──────── SUPPLIED MATERIAL

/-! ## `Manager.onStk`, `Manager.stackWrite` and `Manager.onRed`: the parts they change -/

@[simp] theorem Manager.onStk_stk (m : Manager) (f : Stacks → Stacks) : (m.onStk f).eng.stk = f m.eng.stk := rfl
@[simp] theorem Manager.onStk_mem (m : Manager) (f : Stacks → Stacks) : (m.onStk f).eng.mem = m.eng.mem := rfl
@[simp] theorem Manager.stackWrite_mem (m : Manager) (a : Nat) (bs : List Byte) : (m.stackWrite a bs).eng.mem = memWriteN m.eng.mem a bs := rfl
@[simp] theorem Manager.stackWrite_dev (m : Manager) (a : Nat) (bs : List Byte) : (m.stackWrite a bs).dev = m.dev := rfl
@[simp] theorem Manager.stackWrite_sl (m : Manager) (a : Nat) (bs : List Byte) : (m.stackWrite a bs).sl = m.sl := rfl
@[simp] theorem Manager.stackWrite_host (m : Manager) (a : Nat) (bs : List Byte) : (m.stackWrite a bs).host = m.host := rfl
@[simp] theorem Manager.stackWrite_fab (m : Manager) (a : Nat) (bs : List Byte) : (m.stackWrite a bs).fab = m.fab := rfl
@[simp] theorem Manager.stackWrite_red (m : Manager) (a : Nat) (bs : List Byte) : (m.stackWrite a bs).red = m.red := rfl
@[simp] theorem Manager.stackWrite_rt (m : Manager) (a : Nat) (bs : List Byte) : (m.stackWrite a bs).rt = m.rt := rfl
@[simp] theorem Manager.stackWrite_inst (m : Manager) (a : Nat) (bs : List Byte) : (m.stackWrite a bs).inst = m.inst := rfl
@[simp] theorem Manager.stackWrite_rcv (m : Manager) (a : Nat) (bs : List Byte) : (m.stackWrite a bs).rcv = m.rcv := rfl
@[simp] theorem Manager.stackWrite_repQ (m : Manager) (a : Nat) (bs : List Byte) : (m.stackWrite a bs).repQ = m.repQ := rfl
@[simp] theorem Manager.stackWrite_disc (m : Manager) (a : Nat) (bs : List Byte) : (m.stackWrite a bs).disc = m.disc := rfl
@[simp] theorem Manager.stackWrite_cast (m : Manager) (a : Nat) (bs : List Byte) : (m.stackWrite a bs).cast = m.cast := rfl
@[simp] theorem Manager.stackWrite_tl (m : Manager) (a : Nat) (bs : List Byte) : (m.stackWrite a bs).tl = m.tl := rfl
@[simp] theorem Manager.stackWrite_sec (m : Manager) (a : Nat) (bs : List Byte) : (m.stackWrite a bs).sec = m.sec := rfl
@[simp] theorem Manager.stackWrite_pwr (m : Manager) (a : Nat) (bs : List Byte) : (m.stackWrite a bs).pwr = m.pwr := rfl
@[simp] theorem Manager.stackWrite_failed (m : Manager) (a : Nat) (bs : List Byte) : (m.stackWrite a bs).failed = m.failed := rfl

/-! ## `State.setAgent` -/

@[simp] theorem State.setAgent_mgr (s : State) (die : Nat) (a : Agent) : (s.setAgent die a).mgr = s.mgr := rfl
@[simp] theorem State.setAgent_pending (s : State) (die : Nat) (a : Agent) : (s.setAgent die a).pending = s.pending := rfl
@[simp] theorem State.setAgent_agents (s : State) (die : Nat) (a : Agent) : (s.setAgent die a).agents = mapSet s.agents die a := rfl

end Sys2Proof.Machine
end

────────────────
──────── SUPPLIED MATERIAL

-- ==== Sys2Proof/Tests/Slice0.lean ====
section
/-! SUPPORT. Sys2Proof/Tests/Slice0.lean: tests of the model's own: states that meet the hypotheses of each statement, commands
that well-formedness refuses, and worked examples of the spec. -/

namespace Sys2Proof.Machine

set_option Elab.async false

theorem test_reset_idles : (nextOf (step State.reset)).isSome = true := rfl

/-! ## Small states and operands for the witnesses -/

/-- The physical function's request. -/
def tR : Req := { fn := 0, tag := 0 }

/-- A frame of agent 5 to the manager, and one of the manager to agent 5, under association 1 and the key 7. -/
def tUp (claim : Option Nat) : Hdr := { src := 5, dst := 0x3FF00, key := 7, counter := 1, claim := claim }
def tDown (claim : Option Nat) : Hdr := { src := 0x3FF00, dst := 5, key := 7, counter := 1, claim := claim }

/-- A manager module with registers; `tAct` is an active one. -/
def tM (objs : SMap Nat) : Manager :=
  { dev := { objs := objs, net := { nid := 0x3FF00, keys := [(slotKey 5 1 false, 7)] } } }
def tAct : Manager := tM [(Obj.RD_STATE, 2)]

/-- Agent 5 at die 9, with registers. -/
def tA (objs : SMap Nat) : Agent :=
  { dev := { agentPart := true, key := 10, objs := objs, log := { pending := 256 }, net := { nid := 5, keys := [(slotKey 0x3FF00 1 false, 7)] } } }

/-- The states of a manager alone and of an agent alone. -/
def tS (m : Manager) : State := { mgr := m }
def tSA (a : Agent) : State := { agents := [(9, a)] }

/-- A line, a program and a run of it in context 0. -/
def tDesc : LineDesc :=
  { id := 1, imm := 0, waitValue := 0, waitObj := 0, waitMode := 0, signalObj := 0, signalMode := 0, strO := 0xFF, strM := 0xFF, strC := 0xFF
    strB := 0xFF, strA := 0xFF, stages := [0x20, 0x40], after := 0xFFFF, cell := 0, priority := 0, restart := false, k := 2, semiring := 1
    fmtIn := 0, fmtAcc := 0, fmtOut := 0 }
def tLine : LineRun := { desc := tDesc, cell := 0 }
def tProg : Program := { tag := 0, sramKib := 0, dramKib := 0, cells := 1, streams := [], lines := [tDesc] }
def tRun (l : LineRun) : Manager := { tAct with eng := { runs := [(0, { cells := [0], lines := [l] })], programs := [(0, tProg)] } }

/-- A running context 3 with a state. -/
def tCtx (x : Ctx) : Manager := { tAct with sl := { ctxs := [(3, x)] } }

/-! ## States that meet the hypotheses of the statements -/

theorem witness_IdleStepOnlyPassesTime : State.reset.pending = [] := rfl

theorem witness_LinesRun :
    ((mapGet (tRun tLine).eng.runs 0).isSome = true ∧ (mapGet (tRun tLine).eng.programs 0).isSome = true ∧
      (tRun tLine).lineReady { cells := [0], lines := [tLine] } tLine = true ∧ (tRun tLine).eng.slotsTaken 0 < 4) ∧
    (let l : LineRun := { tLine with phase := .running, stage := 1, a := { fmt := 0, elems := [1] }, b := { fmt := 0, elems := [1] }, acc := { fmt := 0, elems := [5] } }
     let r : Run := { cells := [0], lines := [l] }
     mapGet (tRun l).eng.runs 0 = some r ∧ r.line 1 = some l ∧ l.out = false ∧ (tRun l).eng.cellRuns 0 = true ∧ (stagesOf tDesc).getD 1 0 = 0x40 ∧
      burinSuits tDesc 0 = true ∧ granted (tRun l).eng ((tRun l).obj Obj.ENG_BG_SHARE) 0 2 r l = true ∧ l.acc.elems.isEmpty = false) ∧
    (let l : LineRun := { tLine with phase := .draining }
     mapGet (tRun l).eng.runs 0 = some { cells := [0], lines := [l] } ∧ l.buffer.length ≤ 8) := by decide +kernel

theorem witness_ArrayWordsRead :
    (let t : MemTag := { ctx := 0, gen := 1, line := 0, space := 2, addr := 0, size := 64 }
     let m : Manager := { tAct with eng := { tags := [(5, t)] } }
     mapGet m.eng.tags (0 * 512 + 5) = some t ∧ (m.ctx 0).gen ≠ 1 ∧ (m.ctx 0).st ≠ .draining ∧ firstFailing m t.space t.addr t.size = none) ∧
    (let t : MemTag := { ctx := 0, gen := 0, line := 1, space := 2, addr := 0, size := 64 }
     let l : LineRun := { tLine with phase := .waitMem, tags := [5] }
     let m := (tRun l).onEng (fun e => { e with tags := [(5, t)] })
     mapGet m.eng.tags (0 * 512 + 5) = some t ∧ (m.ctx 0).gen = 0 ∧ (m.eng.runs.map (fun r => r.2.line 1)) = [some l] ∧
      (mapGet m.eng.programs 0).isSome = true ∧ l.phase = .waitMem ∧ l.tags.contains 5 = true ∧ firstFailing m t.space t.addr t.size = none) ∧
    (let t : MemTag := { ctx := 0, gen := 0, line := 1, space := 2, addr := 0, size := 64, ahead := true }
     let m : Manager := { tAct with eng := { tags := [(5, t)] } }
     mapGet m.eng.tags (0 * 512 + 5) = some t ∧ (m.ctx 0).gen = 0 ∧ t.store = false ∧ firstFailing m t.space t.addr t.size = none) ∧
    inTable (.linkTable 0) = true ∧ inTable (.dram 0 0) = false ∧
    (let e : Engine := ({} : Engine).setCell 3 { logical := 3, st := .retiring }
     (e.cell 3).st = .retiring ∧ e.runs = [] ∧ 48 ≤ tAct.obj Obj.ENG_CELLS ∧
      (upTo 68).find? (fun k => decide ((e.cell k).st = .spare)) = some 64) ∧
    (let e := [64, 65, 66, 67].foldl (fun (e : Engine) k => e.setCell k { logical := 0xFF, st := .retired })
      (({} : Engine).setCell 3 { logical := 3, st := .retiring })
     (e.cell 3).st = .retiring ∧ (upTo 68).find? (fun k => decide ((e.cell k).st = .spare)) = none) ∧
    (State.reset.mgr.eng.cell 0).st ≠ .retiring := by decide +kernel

────────────────

# ASSIGNMENT:
If a line above holds the word "that", count it; then say how many such lines there are and nothing else.

# ANSWER SECTION:
3